When it comes to hunting prey, seal populations are healthy, stable, and readily available for polar bears to hunt–the accessibility is the problem. In fact, conditions and reproduction of ringed seals and barbed seals, which comprise almost 80% of polar bear diets, have either increased or remained stable since the 1970s (Rode et al., 2014). This helps demonstrate that seals are plentiful and not the problem, emphasizing the problem is sea ice.
The actual act of hunting is most prominent in the late spring, when fat, recently weaned and naive ringed seal pups are abundant. Polar bears reach their lightest weights of the year in late March, just before the birth of this cohort of seal pups. This suggests that it is the success of their hunting in spring and early summer that enables them to maximize the body reserves necessary for survival, reproduction, and nursing of cubs through the rest of the year (Stirling, Lunn, & Iacozza, 1999). Normally, summer months bring slight warming to the Arctic, causing the phenomenon known as “breakup”, which refers to the loss of all or almost all sea ice.
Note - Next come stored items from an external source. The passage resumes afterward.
-- ==== Sys2Proof/Machine/Micro.lean ====
section
/-!
DEFINITION. The micro-operations, and the library routines (23_matrix R426 to R434, R441, R442; 11_formats R235 to R238).
-/

namespace Sys2Proof.Machine

/-! ### When a micro-word executes (R419, R436 to R439) -/

/-- Nothing of a running call is stopped, and no buffer is being refilled. -/
def MRun.still (r : MRun) : Bool := r.stop.isNone && r.allPipes.all fun q => q.stop.isNone && !q.refill

/-- The running call of a core whose next micro-word may execute; the seats of a gang keep step. -/
def State.microReady (s : State) (c : CoreId) : Option MRun :=
  match (s.coreAt c).matrix.run with
  | none => none
  | some r =>
    let mates := if r.cmd.op.isGang then (s.gangSeats c).filter (· != c) else []
    let step := mates.all fun g => match (s.coreAt g).matrix.run with
      | some m => m.still && (m.ended || r.count ≤ m.count)
      | none => true
    if s.engineLive c && r.cmd.op.isCall && !r.ended && r.still && step && decide (r.wait.toNat ≤ s.cyc.toNat) then
      some r else none

/-- A micro-operation acts on the running call; when its word may not execute yet nothing changes. -/
def micro (f : MRun → State → Out) (s : State) : Out :=
  match s.microReady s.cur with
  | none => .next s
  | some r => f r s

/-- The next micro-word is next. -/
def MRun.step (r : MRun) : MRun := { r with upc := r.upc + 1, count := r.count + 1 }
def State.setMRun (s : State) (r : MRun) : State := s.onMRun s.cur fun _ => r
/-- The micro-word has executed, and the call is r. -/
def State.microDone (s : State) (r : MRun) : State := s.setMRun r.step
/-- The call stops on a fault of its micro-word. -/
def State.microStop (s : State) (t : Trap) : State := s.onMRun s.cur fun r => { r with stop := some t }

def MRun.routine (r : MRun) : BitVec 8 := match r.cmd.op with
  | .call k _ => k.routine
  | _ => 0
def MRun.bank (r : MRun) : BitVec 3 := r.cmd.op.bank
/-- A library routine, whose micro-words the model does not spell out (R441). -/
def MRun.isLib (r : MRun) : Bool := r.routine.toNat < 5

/-- The raw word of the micro-word that executes: 0 of a library routine (R435). -/
def State.rawMicro (s : State) (r : MRun) : Nat :=
  if r.isLib then 0 else s.core.microWord ((s.core.routineAt r.routine).1 + r.upc)
def State.microIllegal (s : State) (r : MRun) : State := s.microStop (illegalMicro (s.rawMicro r))

def MRun.wpAt (r : MRun) (p : BitVec 3) : W := r.wp.get p.toFin
def MRun.setWp (r : MRun) (p : BitVec 3) (v : W) : MRun := { r with wp := r.wp.set p.toNat v p.isLt }
/-- A load into a buffer is running. -/
def MRun.filling (r : MRun) (b : Fin 4) : Bool := r.allPipes.any fun q => q.spec.buf == b

/-! ### Loads (R423 to R426, R431) -/

/-- A stride word breaks the layout of its pipe (R423). -/
def strideBad (pipe : Fin 4) (g w : Nat) : Bool :=
  64 < fld w 58 52 || match pipe.val with
    | 0 | 1 => fld w 51 44 != 0
    | 2 => fld w 63 59 != 0 || fld w 51 0 != 0
    | _ => fld w 63 59 != 0 || fld w 51 9 != 0 || fld w 8 0 % 64 != 0 || (kvEn g && decide (kvD g ≤ fld w 8 0))
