-- ==== Sys2Proof/Machine/Dispatch.lean ====
section
/-!
DEFINITION. The meaning of every row of the table of operations and events: one call each.
-/

namespace Sys2Proof.Machine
During this time, all bears must depend on their stored fat resources while fasting on land until the freeze-up again in the fall (Rode 2011). Bears depend on the ice to refreeze each winter, allowing them access to the ice and therefore their hunting platforms. Studies show that the melting of sea ice is 2.5 weeks sooner than it was 30 years ago and polar bears are losing hunting time (Derocher, Lunn, & Stirling, 2004). Limited time to hunt means storing enough fat for the summer months becomes less and less achievable. It would be very much like going to your pantry everyday, only to find that one day you return and your shelving has raised itself higher and higher. Sooner or later, that shelving is completely out of reach, and you’ll find yourself with nothing but crumbs and the old bag of peanuts at the bottom.